Steven C. Denstman, Stephanie J. Ervin, Robert A. Casero

Research output: Contribution to journalArticle


The positively charged polyamines putrescine, spermidine, and spermine are thought to be important in the maintenance of chromosomal structure. Polyamine depletion by the ornithine decarboxylase inhibitor, 2-difluoromethyl-ornithine (DFMO) is known to alter the effect of several DNA active agents, presumably resulting from the altered conformation of the polyamine depleted DNa.

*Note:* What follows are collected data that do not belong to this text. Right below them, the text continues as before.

-- ==== Sys2Proof/Certificates/Slice0/Obligations.lean ====
section
/-! DEFINITION. The statements for the provers. Each says which rule of spec/ it formalises; the terms are those of Sys2Proof/Safety.lean. -/

open Sys2Proof Sys2Proof.Machine

/-! ### Frame ids (40_frame_id.md) -/

/-- R112, R113: `subtract` is the signed 11-bit difference, and its four laws. -/
def Obligations.SubtractIsTheSignedDifference : Prop :=
  (∀ a b : FrameId, idSubtract a b =
      (if 1024 ≤ ((a.toNat : Int) - b.toNat) % 2048 then ((a.toNat : Int) - b.toNat) % 2048 - 2048
       else ((a.toNat : Int) - b.toNat) % 2048)) ∧
  (∀ a b : FrameId, -1024 ≤ idSubtract a b ∧ idSubtract a b ≤ 1023) ∧
  (∀ a : FrameId, idSubtract a a = 0) ∧
  (∀ a b : FrameId, ((a.toNat : Int) - b.toNat) % 2048 ≠ 1024 → idSubtract a b = -idSubtract b a) ∧
  (∀ a b : FrameId, ((a.toNat : Int) - b.toNat) % 2048 = 1024 → idSubtract a b = -1024 ∧ idSubtract b a = -1024) ∧
  (∀ (b : FrameId) (k : Int), -1024 ≤ k → k ≤ 1023 → idSubtract (idAdd b k) b = k) ∧
  idSubtract 0 2047 = 1 ∧ idSubtract 2047 0 = -1

/-- R116: the slot of a frame id, for a window that is a power of two not above 1024, is the masked id, and `inc` commutes with it; in both
units. -/
def Obligations.SlotIndexMasksAndCommutesWithInc : Prop :=
  ∀ (s : State) (k : Nat) (f : FrameId), k ≤ 10 →
    (s.tx.count.toNat = 2 ^ k →
      txIndex s f = f.toNat % 2 ^ k ∧ txIndex s f = f.toNat &&& (s.tx.count.toNat - 1) ∧
      txIndex s (idInc f) = (txIndex s f + 1) % 2 ^ k) ∧
    (s.cfg.rxWindowSize.toNat = 2 ^ k →
      rxIndex s f = f.toNat % 2 ^ k ∧ rxIndex s (idInc f) = (rxIndex s f + 1) % 2 ^ k)

/-- R117: `pow2_ceil(n)` is the least power of two that is at least `n`, for `1 ≤ n ≤ 2^31`. -/
def Obligations.Pow2CeilIsTheLeastPowerOfTwo : Prop :=
  ∀ n : Nat, 1 ≤ n → n ≤ 2 ^ 31 →
    ∃ k, pow2Ceil n = 2 ^ k ∧ n ≤ 2 ^ k ∧ ∀ j, n ≤ 2 ^ j → 2 ^ k ≤ 2 ^ j

/-- R63: the packed word has the first wire byte in its lowest bits, and the drain's bytes of a word are the wire bytes in order. -/
def Obligations.LinkWordKeepsTheWireOrder : Prop :=
  ∀ b : LinkBytes,
    (packWord b).toNat = b.b0.toNat + b.b1.toNat * 2 ^ 8 + b.b2.toNat * 2 ^ 16 + b.b3.toNat * 2 ^ 24 +
      b.b4.toNat * 2 ^ 32 + b.b5.toNat * 2 ^ 40 + b.b6.toNat * 2 ^ 48 + b.b7.toNat * 2 ^ 56 ∧
    wordBytes (packWord b) = [b.b0, b.b1, b.b2, b.b3, b.b4, b.b5, b.b6, b.b7]

/-! ### Encoding (30_encoding.md) -/

/-- Decoding what the encoder writes gives the instruction back, for every well-formed instruction and every legal set of type codes. -/
def Obligations.DecodeOfEncodeIsTheInstruction : Prop :=
  ∀ (c : LinkCodes) (i : Instr), c.legal = true → i.wellFormed c = true →
    decode c (encode c i).1 (encode c i).2 = .ok i

/-- A command word and operand that decode have one reading: the instruction is well-formed and encodes to exactly them. -/
def Obligations.DecodedCommandsHaveOneEncoding : Prop :=
  ∀ (c : LinkCodes) (w : Word64) (operand : Operand) (i : Instr), decode c w operand = .ok i →
    encode c i = (w, operand) ∧ i.wellFormed c = true

/-- R99: the encoding examples, under the default type codes. -/
def Obligations.EncodingExamplesDecode : Prop :=
  decode LinkCodes.default 0x2000000000080001 (.bytes [1, 2, 3, 4, 5, 6, 7, 8]) = .ok (.send 0 1 [1, 2, 3, 4, 5, 6, 7, 8]) ∧
  decode LinkCodes.default 0x2FFFFFFF0003BEEF (.bytes [1, 2, 3]) = .ok (.send (BitVec.ofInt 28 (-1)) 0xBEEF [1, 2, 3]) ∧
  decode LinkCodes.default 0x3000000000000008 (.bytes []) = .ok (.txWindowSet 8) ∧
  decode LinkCodes.default 0x4000000000000000 (.bytes []) = .ok .process ∧
  decode LinkCodes.default 0x8000000200040000 (.bytes [1, 2, 3, 4]) = .ok (.rxData 2 0 [1, 2, 3, 4]) ∧
  decode LinkCodes.default 0x900007FF000F0000 (.bytes []) = .ok (.rxLinkAckAll 0x7FF) ∧
  decode LinkCodes.default 0x90000000001E0000 (.bytes []) = .ok .rxLinkResetReq ∧
  decode LinkCodes.default 0x90000001001E0000 (.bytes []) = .ok .rxLinkResetRsp

/-- R91: a reserved opcode, a reserved bit and an operand that is not the one the word states are refused, in that order, at every time, and
change nothing but `fault` (and what shows on the ports); any other command decodes. -/
def Obligations.MalformedCommandsAreRefused : Prop :=
  ∀ (s : State) (w : Word64) (operand : Operand) (e : Env) (rest : List Input),
    s.inq = .command w operand e :: rest →
    let t := latch e rest s
    let op := w.toNat / 2 ^ 60
    let reservedOpcode : Prop := op = 0x0 ∨ op = 0xE ∨ op = 0xF
    let reservedField : Prop := w &&& reservedMask op ≠ 0
    (reservedOpcode →
      step s = .next { t with fault := t.fault ||| 1, out := t.out ++ [.refused .reservedOpcode] }) ∧
    (¬ reservedOpcode → reservedField →
      step s = .next { t with fault := t.fault ||| 2, out := t.out ++ [.refused .reservedField] }) ∧
    (¬ reservedOpcode → ¬ reservedField → ¬ statedOperand w operand →
      step s = .next { t with fault := t.fault ||| 4, out := t.out ++ [.refused .operandLength] }) ∧
    (¬ reservedOpcode → ¬ reservedField → statedOperand w operand →
      ∃ i, decode s.par.codes w operand = .ok i)

/-! ### The port, refusals and what no command changes -/

/-- One step takes one input: an empty port leaves the state as it is (R322); a decoded command, whatever its time, runs as `exec` of it on the
state with the input latched. -/
def Obligations.StepRunsTheDecodedCommand : Prop :=
  (∀ s : State, s.inq = [] → step s = .next s) ∧
  (∀ (s : State) (w : Word64) (operand : Operand) (e : Env) (rest : List Input) (i : Instr),
    s.inq = .command w operand e :: rest → decode s.par.codes w operand = .ok i →
    step s = exec i { s with inq := rest, port := ⟨e.now, e.caller, e.avail, e.handlers, s.port.freeCtr⟩ })

/-- The model's reading: no input stops the block, since a refusal is a next state (log entry 10, where R14 says that a model treats it as a fault)
and a time outside 0 to 2^62 is taken (log entry 13). And the rule of R305 and R315: a command whose time lies before `last_now`, a negative
one among them, is refused with `TimeRegression` and changes nothing else (D51). -/
def Obligations.NoInputStopsTheBlock : Prop :=
  (∀ s : State, ∃ t, step s = .next t) ∧
  (∀ (s : State) (w : Word64) (operand : Operand) (e : Env) (rest : List Input) (i : Instr),
    s.inq = .command w operand e :: rest → decode s.par.codes w operand = .ok i → (∀ c, i ≠ .init c) →
    s.life = .active → s.ctx.cbDepth = 0 → e.now.toInt < s.ctx.lastNow.toInt →
    step s = .next { latch e rest s with fault := s.fault ||| 128, out := s.out ++ [.refused .timeRegression] })

/-- R305, orders 4 to 8: which refusal each instruction meets, in the order of the table; it adds its bit to `fault` and changes nothing else
(the refusal shows on the ports). -/
def Obligations.RefusalConditionsInOrder : Prop :=
  ∀ (i : Instr) (s : State),
    let refusedWith (bit : BitVec 8) (r : RefuseReason) : Prop :=
      exec i s = .next { s with fault := s.fault ||| bit, out := s.out ++ [.refused r] }
    let nestable : Prop :=
      (∃ t m p, i = .send t m p) ∨ (∃ n, i = .txWindowSet n) ∨ i = .statusGet ∨ i = .statusClear ∨
        i = .resetTxFromEvent ∨ i = .serviceInterval
    ((∀ c, i ≠ .init c) → s.life = .uninit → refusedWith 8 .notInitialized) ∧
    ((∃ c, i = .init c) → s.life ≠ .uninit → refusedWith 16 .alreadyInitialized) ∧
    ((∀ c, i ≠ .init c) → s.life = .finalized → refusedWith 32 .finalized) ∧
    ((∃ c, i = .init c) → s.life = .uninit → s.ctx.cbDepth ≠ 0 → refusedWith 64 .nestedCommand) ∧
    ((∀ c, i ≠ .init c) → s.life = .active → s.ctx.cbDepth ≠ 0 → ¬ nestable → refusedWith 64 .nestedCommand) ∧
    ((∀ c, i ≠ .init c) → s.life = .active → s.ctx.cbDepth = 0 → s.port.now.toInt < s.ctx.lastNow.toInt →
      refusedWith 128 .timeRegression)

Here we compare the polyamine depletion effects of DFMO and the spermidine analogue N1,N8 bis(ethyl)spermidine (BESpd) on the formation of Topoisomerase II mediated, 4′-(9-acridinylamino) methane-sulfon-m-anisidide (m-AMSA) induced cleavable complex formation in human large cell undifferentiated lung carcinoma NCI H157 cells. This human cell line responds in the normal cytostatic manner to DFMO, whereas it responds in an unusual cytotoxic manner to treatment with BESpd. Here we report that neither DFMO nor BESpd alone affects the formation of cleavable complex. However, both compounds significantly enhance the m-AMSA induced formation of cleavable complex, each by approximately 1.6 fold. These results indicate that both DFMO and BESpd lead to a similar depletion of nuclear polyamines. Additionally, although BESpd closely resembles the natural polyamine spermidine, it appears that it cannot substitute for Spd at the level of DNA.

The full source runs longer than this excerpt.